Exercise is a natural way to strengthen the body and improve mental well-being. There are many ways to reap the rewards of exercise, from taking a walk to running a marathon, and everything in between.

Benefits of Exercise

Exercise can benefit those in recovery in a number of ways:

  • Creating positive changes in the brain by increasing brain chemicals such as serotonin, dopamine, BDNF (Brain-Derived Neurotrophic Factor), and norepinephrine, which may help the brain deal more efficiently with stress.
  • Alleviating symptoms of depression and anxiety.
  • Improving sleep. Insomnia is not uncommon in the early stages of recovery. Exercise can help people to sleep better at night.
  • Boredom can be dangerous for those in recovery. Exercise fills time. When done in groups there is the additional benefit of being around other people pursuing healthy lifestyles.
  • Building self-esteem. Exercise can lead to a sense of achievement which can help build self-esteem and improve self-image.
  • Distraction. Exercise can be a great distraction when boredom, loneliness, or depression set in. Having a more positive focus, like exercise, can help prevent relapse.
  • Reducing stress, boosting energy levels and improving circulation.
  • Providing structure. Going to a regular yoga class or taking a walk every day can provide structure in your daily life. People who have filled a lot of their time with drinking can be at a loss with what to do with the new-found time on their hands.
  • Improving overall health. Exercise can help boost the immune system, lower blood pressure, strengthen bones, lower body fat, and reduce the risk of cardiovascular disease.
  • Increasing a sense of personal satisfaction and joy.

When beginning an exercise program, it is important to keep your current state of health in mind. If you have not exercised in a while, you should consult your doctor before beginning an exercise regimen. This is especially important for people who have been abusing alcohol for a long period and for those with any medical conditions such as heart disease, high blood pressure, or diabetes, as well as for those who are pregnant or are recovering from an injury.
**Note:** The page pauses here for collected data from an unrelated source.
-- ==== Sys2Proof/Machine/Codec.lean ====
section
/-! DEFINITION. The codec port (spec/60_exceptions.md R219; spec/30_encoding.md R74, R79): a request reads its operands
and the LUT, changes nothing of the block, and its response goes to the host (notes/assumptions/16.md). -/

namespace Sys2Proof.Machine

/-- The host receives a response. -/
def respond (r : CodecResponse) (s : State) : Host.Outcome State Fault Refusal := .next (s.record (.codecResponse r))

/-- A response that is a word: `OUT_VALUE` only. -/
def valueResponse (v : Word) : CodecResponse := ⟨v, 0, []⟩

/-- A response that is text or raw bytes: `OUT_BYTES` only. -/
def bytesResponse (bs : List Byte) : CodecResponse := ⟨0#32, 0, bs⟩

/-- PARSEHEX32 (R103): `OUT_VALUE` and `OUT_COUNT`; `LE` ignored. -/
def execParseHex32 (_le : Bool) (inBytes : Vector Byte 10) (s : State) : Host.Outcome State Fault Refusal :=
  respond ⟨(parseHex32 inBytes.toList).1, (parseHex32 inBytes.toList).2, []⟩ s

/-- ALIGNDOWN (R110); `LE` ignored. -/
def execAlignDown (_le : Bool) (inValue : Word) (s : State) : Host.Outcome State Fault Refusal :=
  respond (valueResponse (alignDown inValue)) s

/-- ALIGNUP (R112); `LE` ignored. -/
def execAlignUp (_le : Bool) (inValue : Word) (s : State) : Host.Outcome State Fault Refusal :=
  respond (valueResponse (alignUp inValue)) s

/-- BYTETOHEX (R132); `LE` ignored. -/
def execByteToHex (_le : Bool) (inByte : Byte) (s : State) : Host.Outcome State Fault Refusal :=
  respond (bytesResponse (byteToHex inByte)) s

/-- WORD32TOHEX (R135). -/
def execWord32ToHex (le : Bool) (inValue : Word) (s : State) : Host.Outcome State Fault Refusal :=
  respond (bytesResponse (word32ToHexBytes inValue le)) s

/-- WORD32TORAW (R136). -/
def execWord32ToRaw (le : Bool) (inValue : Word) (s : State) : Host.Outcome State Fault Refusal :=
  respond (bytesResponse (word32ToRawBytes inValue le)) s

/-- RESERVED_FSEL6: refused (R80). -/
def execReservedFsel6 (_le : Bool) (_s : State) : Host.Outcome State Fault Refusal :=
  .refused (.reservedCodecSelect 0b110#3)

/-- RESERVED_FSEL7: refused (R80). -/
def execReservedFsel7 (_le : Bool) (_s : State) : Host.Outcome State Fault Refusal :=
  .refused (.reservedCodecSelect 0b111#3)

end Sys2Proof.Machine
end

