/-- A command without an argument, then the clear, gives the same whatever frame it starts from (R185). -/
theorem runCommand_setFrame_clear {i : Instr} (noArgument : ∀ lower, i ≠ .setAddr lower ∧ i ≠ .setLen lower)
    (s : State) (f : Vector Byte 12) (n : Fin 12) :
    (runCommand i (s.setFrame f n)).clearFrame = (runCommand i s).clearFrame := by
  cases i with
  | setAddr lower => exact absurd rfl (noArgument lower).1
  | setLen lower => exact absurd rfl (noArgument lower).2
  | _ => rfl

/-- Settles O33: the command is that of slot 0, which both frames share. -/
theorem argumentsOfOtherCommandsHaveNoEffect : Obligations.ArgumentsOfOtherCommandsHaveNoEffect := by
  intro s f n sameLeading noArgument
  have same : delimiter (s.setFrame f n) = delimiter s := by
    have command : (s.setFrame f n).cmdByte = s.cmdByte := sameLeading
    rw [delimiter, dispatch, command]
    exact runCommand_setFrame_clear noArgument s f n
  exact ⟨congrArg Host.Outcome.next same, congrArg Host.Outcome.next same⟩

/-- Settles O28: the action is `report`, and `STATS_BUSY` is a reason to be held. -/
theorem statsRequestsAndHolds : Obligations.StatsRequestsAndHolds := by
  refine ⟨letter_iff_caseMask (by decide) (by decide), decodeCmd_of_caseMask (row := .stats) (by decide),
    fun s lower => ⟨s.report, exec_command (i := .stats lower) rfl s, rfl, held_eq_true.2 (.inr rfl)⟩⟩

/-! ## The codec port -/

/-- Settles O43: each meaning records its response; the count is bounded by the scan's fuel. -/
theorem codecRequestsAnswerAndChangeNothing : Obligations.CodecRequestsAnswerAndChangeNothing :=
  fun _ _ => ⟨fun bs => ⟨rfl, parseHex32_count_le bs.toList⟩, fun _ => rfl, fun _ => rfl, fun _ => rfl, fun _ => rfl,
    fun _ => rfl⟩

/-! ## `alignUp` -/

/-- A multiple of 4 is its own alignment, upwards too. -/
theorem alignUp_eq_self {v : Word} (h : v.toNat % 4 = 0) : alignUp v = v := by
  have hlt := v.isLt
  apply BitVec.eq_of_toNat_eq
  rw [alignUp_toNat v (by omega)]
  omega

/-- Off the multiples of 4 the two alignments differ: by 4 below the overflow band, and in it as 0 and 0xFFFFFFFC. -/
theorem alignUp_ne_alignDown {v : Word} (h : v.toNat % 4 ≠ 0) : alignUp v ≠ alignDown v := by
  intro heq
  have hval : (alignUp v).toNat = v.toNat - v.toNat % 4 := by rw [heq, alignDown_toNat]
  by_cases below : v.toNat ≤ 0xFFFFFFFC
  · rw [alignUp_toNat v below] at hval
    omega
  · rw [alignUp_wraps v (by omega), BitVec.toNat_ofNat] at hval
    omega

/-- Settles O38: below the overflow band every clause follows from `alignUp_toNat`, in it the value is 0. -/
theorem alignUpIsTheMultipleOfFourAbove : Obligations.AlignUpIsTheMultipleOfFourAbove := by
  refine ⟨fun h ops hf => ?request, fun v => ⟨alignUp_mod_four v, alignUp_eq_self (alignUp_mod_four v), ?same, ?least,
    alignUp_wraps v⟩⟩
  case request => rw [decodeCodec_fields, hf, decodeCodec_alignUp]
  case same =>
    refine ⟨fun heq => by_contra fun h => alignUp_ne_alignDown h heq, fun h => ?_⟩
    rw [alignUp_eq_self h, alignDown_eq_self h]
  case least =>
    intro below
    rw [alignUp_toNat v below]
    exact ⟨by omega, by omega, fun m hm hle => by omega⟩

/-! ## Texts read back -/

/-- Reading the two nibbles of each byte in base 16 is reading the bytes in base 256. -/
theorem foldl_nibbles (bs : List Byte) (a : Nat) :
    (bs.flatMap fun b => [b.extractLsb' 4 4, b.extractLsb' 0 4]).foldl (fun a (d : Nibble) => a * 16 + d.toNat) a =
      (bs.map BitVec.toNat).foldl (fun a b => a * 256 + b) a := by
  induction bs generalizing a with
  | nil => rfl
  | cons b bs ih =>
    have high : (b.extractLsb' 4 4).toNat = b.toNat / 16 := by
      rw [BitVec.extractLsb'_toNat, Nat.shiftRight_eq_div_pow]
      omega
    have low : (b.extractLsb' 0 4).toNat = b.toNat % 16 := by
      rw [BitVec.extractLsb'_toNat, Nat.shiftRight_zero]
    have step : (a * 16 + (b.extractLsb' 4 4).toNat) * 16 + (b.extractLsb' 0 4).toNat = a * 256 + b.toNat := by
      rw [high, low]
      omega
    simp only [List.flatMap_cons, List.foldl_append, List.foldl_cons, List.foldl_nil, List.map_cons, ih, step]

/-- The value read back from the text of a word: its bytes, in the order of the text, in base 256. -/
theorem parseHex32_word32ToHexBytes_eq (v : Word) (le : Bool) : parseHex32 (word32ToHexBytes v le) =
    (BitVec.ofNat 32 (((wordBytes v le).map BitVec.toNat).foldl (fun a b => a * 256 + b) 0), 8) := by
  rw [parseHex32_word32ToHexBytes, foldl_pushDigit_ofNat, wordNibbles, foldl_nibbles]

/-- Settles O42: the bytes by arithmetic on the word (`wordBytes_map_toNat`), put together again in base 256. -/
theorem parsingTheHexTextGivesTheWordBack : Obligations.ParsingTheHexTextGivesTheWordBack := by
  intro v
  have hlt := v.isLt
  rw [parseHex32_word32ToHexBytes_eq v false, parseHex32_word32ToHexBytes_eq v true, wordBytes_map_toNat v false,
    wordBytes_map_toNat v true]
  refine ⟨Prod.ext (BitVec.eq_of_toNat_eq ?big) rfl, ?little, rfl⟩
  case big =>
    rw [BitVec.toNat_ofNat]
    simp only [Bool.false_eq_true, if_false, List.foldl_cons, List.foldl_nil]
    omega
  case little =>
    rw [BitVec.toNat_ofNat]
    simp only [if_true, List.foldl_cons, List.foldl_nil]
    omega

end Sys2Proof.Machine
end

section
/-! PROOFS. The frame as the record of a line (spec/42_accumulator.md R161), and the whole path of a numeric command
(spec/95_test_vectors.md S1, S2). -/

namespace Sys2Proof.Machine

/-! ## A frame that has taken a list of bytes -/

/-- `s` with the frame that has taken the bytes `bs`: the first 11 of them, then zeroes. -/
def State.withBytes (s : State) (bs : List Byte) : State :=
  s.setFrame (Vector.ofFn fun i => (bs.take 11).getD i.val 0x00#8) ⟨min bs.length 11, by omega⟩

theorem withBytes_getElem (s : State) (bs : List Byte) (i : Nat) (hi : i < 12) :
    (s.withBytes bs).frame[i] = (bs.take 11).getD i 0x00#8 := Vector.getElem_ofFn hi

/-- An empty, zeroed frame has taken nothing. -/
theorem withBytes_nil {s : State} (hframe : s.frame = emptyFrame) (hlen : s.frameLen = 0) : s.withBytes [] = s := by
  refine setFrame_self (hframe.trans ?_) hlen
  ext i hi
  simp [emptyFrame]

/-- An append to a frame with room takes one byte more. -/
theorem appendByte_withBytes {s : State} {bs : List Byte} (room : bs.length < 11) (b : Byte) :
    (s.withBytes bs).appendByte b = s.withBytes (bs ++ [b]) := by
  have hlen : (s.withBytes bs).frameLen.val = bs.length := Nat.min_eq_left room.le
  have hlen' : (bs ++ [b]).length = bs.length + 1 := List.length_append
  rw [appendByte_of_lt _ _ (by omega)]
  refine congrArg₂ s.setFrame (Vector.ext fun i hi => ?_) (Fin.ext ?_)
  · rw [Vector.getElem_set, withBytes_getElem, Vector.getElem_ofFn, List.take_of_length_le room.le,
      List.take_of_length_le (by omega), hlen]
    obtain before | rfl | after := Nat.lt_trichotomy i bs.length
    · rw [if_neg before.ne', List.getD_append _ _ _ _ before]
    · simp
    · rw [if_neg after.ne, List.getD_eq_default _ _ after.le, List.getD_eq_default _ _ (hlen' ▸ after)]
  · show (s.withBytes bs).frameLen.val + 1 = min (bs ++ [b]).length 11
    omega

/-- A full frame has no room for more. -/
theorem withBytes_append_of_full {s : State} {bs : List Byte} (full : 11 ≤ bs.length) (more : List Byte) :
    s.withBytes (bs ++ more) = s.withBytes bs := by
  have hlen : (bs ++ more).length = bs.length + more.length := List.length_append
  refine congrArg₂ s.setFrame ?_ (Fin.ext ?_)
  · rw [List.take_append_of_le_length full]
  · show min (bs ++ more).length 11 = min bs.length 11
    omega

/-! ## Offers -/

/-- The bytes that a poll answer brings for the frame: one, unless there is none or it is a tab (R151, R152). -/
def storedBytes (e : RxWord) : List Byte := if rxPresent e && rxByte e != 0x09#8 then [rxByte e] else []

theorem storedBytes_of_other {b : Byte} (other : b ∉ accumulatorBytes) : storedBytes (rxWord true b) = [b] := by
  simp [storedBytes, (not_mem_accumulatorBytes.1 other).1]
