/-- VETO_SLOT unpulled for a HELLO, a LEAVE or a DROP of another station (R54–R56, R58, R78, R104): the sender becomes
PRESENT; the sender, or the masked members, become ABSENT and their slots ORPHANED; a DROP that names the receiver
then isolates it (R156 for the scrubber). The parity of the entries that isolation clears is the model's reading: log
entry 23. -/
def Obligations.AppliedMembershipFramesMoveStations : Prop :=
  ∀ (heard : Bool) (sender : Station) (c : NodeConfig) (s : State), s.canonical → s.membersGood → s.entriesGood →
    s.hasConfig c →
    (∀ p, s.passedFrame { sender := sender, payload := .hello p } →
      ∃ t, exec (.vetoSlot heard false) s = .next t ∧
        (∀ n, t.mbu.entry n = if n = sender.toNat then {
            state := .present, deadline := some (s.nct.now + BitVec.ofNat 32 (c.beat * c.silence)),
            suspectSince := none, parityGood := true }
          else s.mbu.entry n) ∧
        t.mbu = { s.mbu with table := t.mbu.table } ∧
        t.ntq = s.ntq.arrive (.memberChanged sender.toNat .present) ∧
        s.slotsEnd t none ∧ t.fck.inbound = none ∧
        t.dir = s.dir ∧ t.dst = s.dst ∧ t.obs = s.obs ∧ t.rpe = s.rpe ∧ t.opu = s.opu ∧ t.scb = s.scb ∧
        t.wch = s.wch ∧ t.elg = s.elg ∧ t.lpt = s.lpt ∧ t.nct = s.nct ∧ t.pending = s.pending) ∧
    (s.passedFrame { sender := sender, payload := .leave } → (s.mbu.entry sender.toNat).state ≠ .absent →
      ∃ t, exec (.vetoSlot heard false) s = .next t ∧ s.lost t [sender.toNat] ∧
        t.ntq = s.ntq.arrive (.memberChanged sender.toNat .absent) ∧
        s.slotsEnd t none ∧ t.fck.inbound = none ∧
        t.dst = s.dst ∧ t.obs = s.obs ∧ t.rpe = s.rpe ∧ t.opu = s.opu ∧ t.scb = s.scb ∧ t.wch = s.wch ∧
        t.elg = s.elg ∧ t.lpt = s.lpt ∧ t.nct = s.nct ∧ t.pending = s.pending) ∧
    ∀ mask, s.passedFrame { sender := sender, payload := .drop mask } →
      let gone := (List.range 16).filter fun n =>
        mask.getLsbD n && decide (n ≠ s.nct.station.toNat) && decide ((s.mbu.entry n).state ≠ .absent)
      let changed := gone.map fun n => Notice.memberChanged n .absent
      (mask.getLsbD s.nct.station.toNat = false →
        ∃ t, exec (.vetoSlot heard false) s = .next t ∧ s.lost t gone ∧ t.ntq = s.ntq.arriveAll changed ∧
          s.slotsEnd t none ∧ t.fck.inbound = none ∧
          t.dst = s.dst ∧ t.obs = s.obs ∧ t.rpe = s.rpe ∧ t.opu = s.opu ∧ t.scb = s.scb ∧ t.wch = s.wch ∧
          t.elg = s.elg ∧ t.lpt = s.lpt ∧ t.nct = s.nct ∧ t.pending = s.pending) ∧
      (mask.getLsbD s.nct.station.toNat = true →
        ∃ u t, s.lost u gone ∧
          u = { s with dir := u.dir, mbu := u.mbu, ntq := s.ntq.arriveAll changed } ∧
          exec (.vetoSlot heard false) s = .next t ∧ u.isolatedFrom t .dropped)

/-- VETO_SLOT unpulled for an ASK of another station (R102, R124–R126): in CATCHUP and MEMBER the answer set gains the
asked slots that this node holds known and GOOD, all of them in mode ANY and otherwise those whose designated answerer
it is, and a SYNC entry stands for them; in LEAVING nothing is added. -/
def Obligations.AppliedAskJoinsTheAnswerSet : Prop :=
  ∀ (heard : Bool) (asker : Station) (first : Byte) (mode : BitVec 3) (count : BitVec 5) (s : State),
    s.passedFrame { sender := asker, payload := .ask first mode count } → s.entriesGood → s.membersGood →
    let joins := fun n => first.toNat ≤ n ∧ n < first.toNat + count.toNat ∧ (s.entry n).state ≠ .unlearned ∧
      (s.entry n).health = .good ∧ (mode = 1 ∨ s.isDesignated asker n)
    (s.nct.node ≠ .leaving →
      ∃ t, exec (.vetoSlot heard false) s = .next t ∧
        (∀ n, n ∈ t.rpe.answers ↔ n ∈ s.rpe.answers ∨ joins n) ∧
        t.rpe = { s.rpe with answers := t.rpe.answers } ∧
        ((∃ n, joins n) → t.obs = if s.obs.holds .sync then s.obs else { s.obs with queue :=
          s.obs.queue ++ [{ kind := .sync, ref := .none, attempts := 0, queued := s.nct.now }] }) ∧
        (¬(∃ n, joins n) → t.obs = s.obs) ∧
        s.slotsEnd t none ∧ t.fck.inbound = none ∧
        t.dir = s.dir ∧ t.dst = s.dst ∧ t.mbu = s.mbu ∧ t.opu = s.opu ∧ t.scb = s.scb ∧ t.wch = s.wch ∧
        t.ntq = s.ntq ∧ t.elg = s.elg ∧ t.lpt = s.lpt ∧ t.nct = s.nct ∧ t.pending = s.pending) ∧
    (s.nct.node = .leaving →
      exec (.vetoSlot heard false) s = .next
        { s with
          pbi := { s.pbi with
            shift := .slotsDone none, lines := .active, holdPck := false, pullHeard := false, pullVeto := false,
            busFreeTimer := 0, stuckPck := 0, stuckPdt := 0 },
          fck := { inbound := none, purpose := none },
          sar := s.sar.handOver })

/-- VETO_SLOT at a joining node (R71, R72, R97): an unpulled frame changes the provisional member set, station by
station, and a BEAT of other parameters ends the JOIN with MISMATCH; a pulled one changes nothing. -/
def Obligations.JoiningNodeTakesUnpulledFrames : Prop :=
  ∀ (heard : Bool) (f : Frame) (v : Option Verdict) (c : NodeConfig) (s : State), s.running →
    s.nct.node.joining = true → s.pbi.shift = .paused → s.pbi.holdPck = false → s.pbi.pullVeto = false →
    s.fck.inbound = some { frame := f, verdict := v } → s.hasConfig c →
    (exec (.vetoSlot heard true) s = .next
      { s with
        pbi := { s.pbi with
          shift := .slotsDone none, lines := .active, holdPck := false, pullHeard := false, pullVeto := false,
          busFreeTimer := 0, stuckPck := 0, stuckPdt := 0 },
        fck := { s.fck with inbound := none } }) ∧
    ∃ t, exec (.vetoSlot heard false) s = .next t ∧
      (∀ n, n < 16 → (t.mbu.provisional.getLsbD n = true ↔ s.keepsProvisional f n)) ∧
      t.mbu = { s.mbu with provisional := t.mbu.provisional } ∧
      ((∀ mask p, f.payload = .beat mask p → f.paramsHold c s.nct.rate) →
        t.nct = s.nct ∧ t.obs = s.obs ∧ t.ntq = s.ntq) ∧
      ((∃ mask p, f.payload = .beat mask p ∧ ¬f.paramsHold c s.nct.rate) →
        t.nct = { s.nct with node := .idle, phase := .none, listenDeadline := none } ∧
        t.obs.queue = s.obs.queue.filter (fun e => !decide (e.kind = .hello)) ∧
        t.ntq = s.ntq.arrive (.opDone .join .mismatch none)) ∧
      t.pbi = { s.pbi with
        shift := .slotsDone none, lines := .active, holdPck := false, pullHeard := false, pullVeto := false,
        busFreeTimer := 0, stuckPck := 0, stuckPdt := 0 } ∧
      t.fck = { s.fck with inbound := none } ∧
      t.dir = s.dir ∧ t.dst = s.dst ∧ t.sar = s.sar ∧ t.rpe = s.rpe ∧ t.opu = s.opu ∧ t.scb = s.scb ∧
      t.wch = s.wch ∧ t.elg = s.elg ∧ t.lpt = s.lpt ∧ t.pending = s.pending

/-! ### The bus: frames of this node -/

/-- VETO_SLOT pulled at the sender, or unpulled and unheard with another member after the frame's own effect (R11,
R80, R83, R87, R97, R101, R118, R119, R121, R122, R128, R137, R149): the failure is logged; below eight attempts the
entry stays with one more, but a BEAT goes at once, and so does an operation's entry in LEAVING. The eighth failure
removes the entry: an operation ends with its result, a HELLO ends the JOIN with it, a DROP has the decision one grace
later, a SYNC clears the answer set, and an ASK ends its try, with the next try queued or the give-up made at the end
of the access. That an operation's entry goes in LEAVING at any failure is the model's reading (log entry 15), and that
a node which its HELLO's eighth failure moves to IDLE stays before its stop condition is its choice (log entry 57). -/
def Obligations.FailedOwnFrameCountsAnAttempt : Prop :=
  ∀ (heard veto : Bool) (f : Frame) (e : OutEntry) (s : State), s.ownPaused f → s.obs.find f.kind = some e →
    s.ownFails f heard veto → s.levelGood →
    let atOnce := f.kind = .beat ∨ (s.nct.node = .leaving ∧ f.kind.isOperation = true)
    let without := s.obs.queue.filter fun x => !decide (x.kind = f.kind)
    let logged := s.elg.take {
      kind := if veto then .frameRefused else .frameUnheard, time := s.nct.now,
      fields := { slot := none, station := some s.nct.station.toNat, word := some f.kind.code, bit := none } }
    let result := if veto then DoneResult.refused else .unheard
    (¬atOnce → e.attempts + 1 < 8 →
      ∃ t, exec (.vetoSlot heard veto) s = .next t ∧
        t.obs.queue = s.obs.queue.map
          (fun x => if x.kind = f.kind then { x with attempts := e.attempts + 1 } else x) ∧
        t.opu = (if f.kind.isOperation then
          { s.opu with op := s.opu.op.map fun o => { o with onBus := false } } else s.opu) ∧
        t.elg = logged ∧ s.slotsEnd t (some f.kind) ∧
        t.dir = s.dir ∧ t.dst = s.dst ∧ t.mbu = s.mbu ∧ t.rpe = s.rpe ∧ t.wch = s.wch ∧ t.ntq = s.ntq ∧
        t.lpt = s.lpt ∧ t.scb = s.scb ∧ t.nct = s.nct) ∧
    (f.kind = .beat →
      ∃ t, exec (.vetoSlot heard veto) s = .next t ∧ t.obs.queue = without ∧ t.opu = s.opu ∧ t.ntq = s.ntq ∧
        t.elg = logged ∧ s.slotsEnd t (some f.kind) ∧
        t.dir = s.dir ∧ t.dst = s.dst ∧ t.mbu = s.mbu ∧ t.rpe = s.rpe ∧ t.wch = s.wch ∧
        t.lpt = s.lpt ∧ t.scb = s.scb ∧ t.nct = s.nct) ∧
    (∀ o, f.kind.isOperation = true → s.opu.op = some o → (s.nct.node = .leaving ∨ 8 ≤ e.attempts + 1) →
      ∃ t, exec (.vetoSlot heard veto) s = .next t ∧ t.obs.queue = without ∧ t.opu = { s.opu with op := none } ∧
        t.ntq = s.ntq.arrive (.opDone o.kind.done
          (if s.nct.node = .leaving then .aborted else result) o.kind.slot?) ∧
        t.elg = logged ∧ s.slotsEnd t (some f.kind) ∧
        t.dir = s.dir ∧ t.dst = s.dst ∧ t.mbu = s.mbu ∧ t.rpe = s.rpe ∧ t.wch = s.wch ∧
        t.lpt = s.lpt ∧ t.scb = s.scb ∧ t.nct = s.nct) ∧
    (8 ≤ e.attempts + 1 →
      (f.kind = .hello →
        ∃ t, exec (.vetoSlot heard veto) s = .next t ∧
          t.nct = { s.nct with node := .idle, phase := .none, listenDeadline := none } ∧ t.obs.queue = without ∧
          t.ntq = s.ntq.arrive (.opDone .join result none) ∧ t.elg = logged ∧ s.slotsEnd t (some f.kind) ∧
          t.dir = s.dir ∧ t.dst = s.dst ∧ t.mbu = s.mbu ∧ t.rpe = s.rpe ∧ t.opu = s.opu ∧ t.wch = s.wch ∧
          t.lpt = s.lpt ∧ t.scb = s.scb) ∧
      (∀ c, f.kind = .drop → s.hasConfig c →
        ∃ t, exec (.vetoSlot heard veto) s = .next t ∧ t.obs.queue = without ∧
          t.mbu = { s.mbu with decision := some (s.nct.now + BitVec.ofNat 32 c.beat) } ∧
          t.elg = logged ∧ s.slotsEnd t (some f.kind) ∧
          t.dir = s.dir ∧ t.dst = s.dst ∧ t.rpe = s.rpe ∧ t.opu = s.opu ∧ t.wch = s.wch ∧ t.ntq = s.ntq ∧
          t.lpt = s.lpt ∧ t.scb = s.scb ∧ t.nct = s.nct) ∧
      (f.kind = .sync →
        ∃ t, exec (.vetoSlot heard veto) s = .next t ∧ t.obs.queue = without ∧
          t.rpe = { s.rpe with answers := [] } ∧ t.elg = logged ∧ s.slotsEnd t (some f.kind) ∧
          t.dir = s.dir ∧ t.dst = s.dst ∧ t.mbu = s.mbu ∧ t.opu = s.opu ∧ t.wch = s.wch ∧ t.ntq = s.ntq ∧
          t.lpt = s.lpt ∧ t.scb = s.scb ∧ t.nct = s.nct) ∧
      (f.kind = .ask → s.rpe.cycle = none →
        ∃ t, exec (.vetoSlot heard veto) s = .next t ∧ t.obs.queue = without ∧ t.rpe = s.rpe ∧ t.elg = logged ∧
          s.slotsEnd t (some f.kind) ∧
          t.dir = s.dir ∧ t.dst = s.dst ∧ t.mbu = s.mbu ∧ t.opu = s.opu ∧ t.wch = s.wch ∧ t.ntq = s.ntq ∧
          t.lpt = s.lpt ∧ t.scb = s.scb ∧ t.nct = s.nct) ∧
      ∀ cycle, f.kind = .ask → s.rpe.cycle = some cycle →
        let asked := s.rpe.wanted.filter fun n => decide (cycle.first ≤ n) && decide (n ≤ cycle.last)
        (cycle.try_ < 3 →
          ∃ t, exec (.vetoSlot heard veto) s = .next t ∧
            t.obs.queue = without ++
              [{ kind := .ask, ref := .askTry (cycle.try_ + 1), attempts := 0, queued := s.nct.now }] ∧
            t.rpe = { s.rpe with cycle := some { cycle with
              try_ := cycle.try_ + 1, phase := .queued, deadline := none, asked := asked } } ∧
            t.elg = logged ∧ s.slotsEnd t (some f.kind) ∧
            t.dir = s.dir ∧ t.dst = s.dst ∧ t.mbu = s.mbu ∧ t.opu = s.opu ∧ t.wch = s.wch ∧ t.ntq = s.ntq ∧
            t.lpt = s.lpt ∧ t.scb = s.scb ∧ t.nct = s.nct) ∧
        ∀ c, 3 ≤ cycle.try_ → s.canonical → s.entriesGood → s.hasConfig c →
          ∃ t, exec (.vetoSlot heard veto) s = .next t ∧
            State.givenUp { s with obs := { s.obs with queue := without } } t c asked ∧
            t.elg = logged ∧ s.slotsEnd t (some f.kind) ∧
            t.dst = s.dst ∧ t.mbu = s.mbu ∧ t.opu = s.opu ∧ t.wch = s.wch ∧ t.lpt = s.lpt ∧ t.scb = s.scb)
It is important to know your limits and to build upon your exercise program as you increase your fitness level in order to avoid injury related to over-exercise.

Individuals who would like to improve their health and overall well-being, reduce stress, and add structure, activity, and fun to their lives.

There are many, many ways to exercise, and the right one for you will depend upon your interests, budget, and present fitness level. You may wish to work with a personal trainer, join a gym or recreation center, or take classes. You may wish to exercise with a friend or by yourself. You may wish to just go for a daily walk around your neighborhood. Talk to your doctor about what activity level is appropriate for your present state of health and fitness.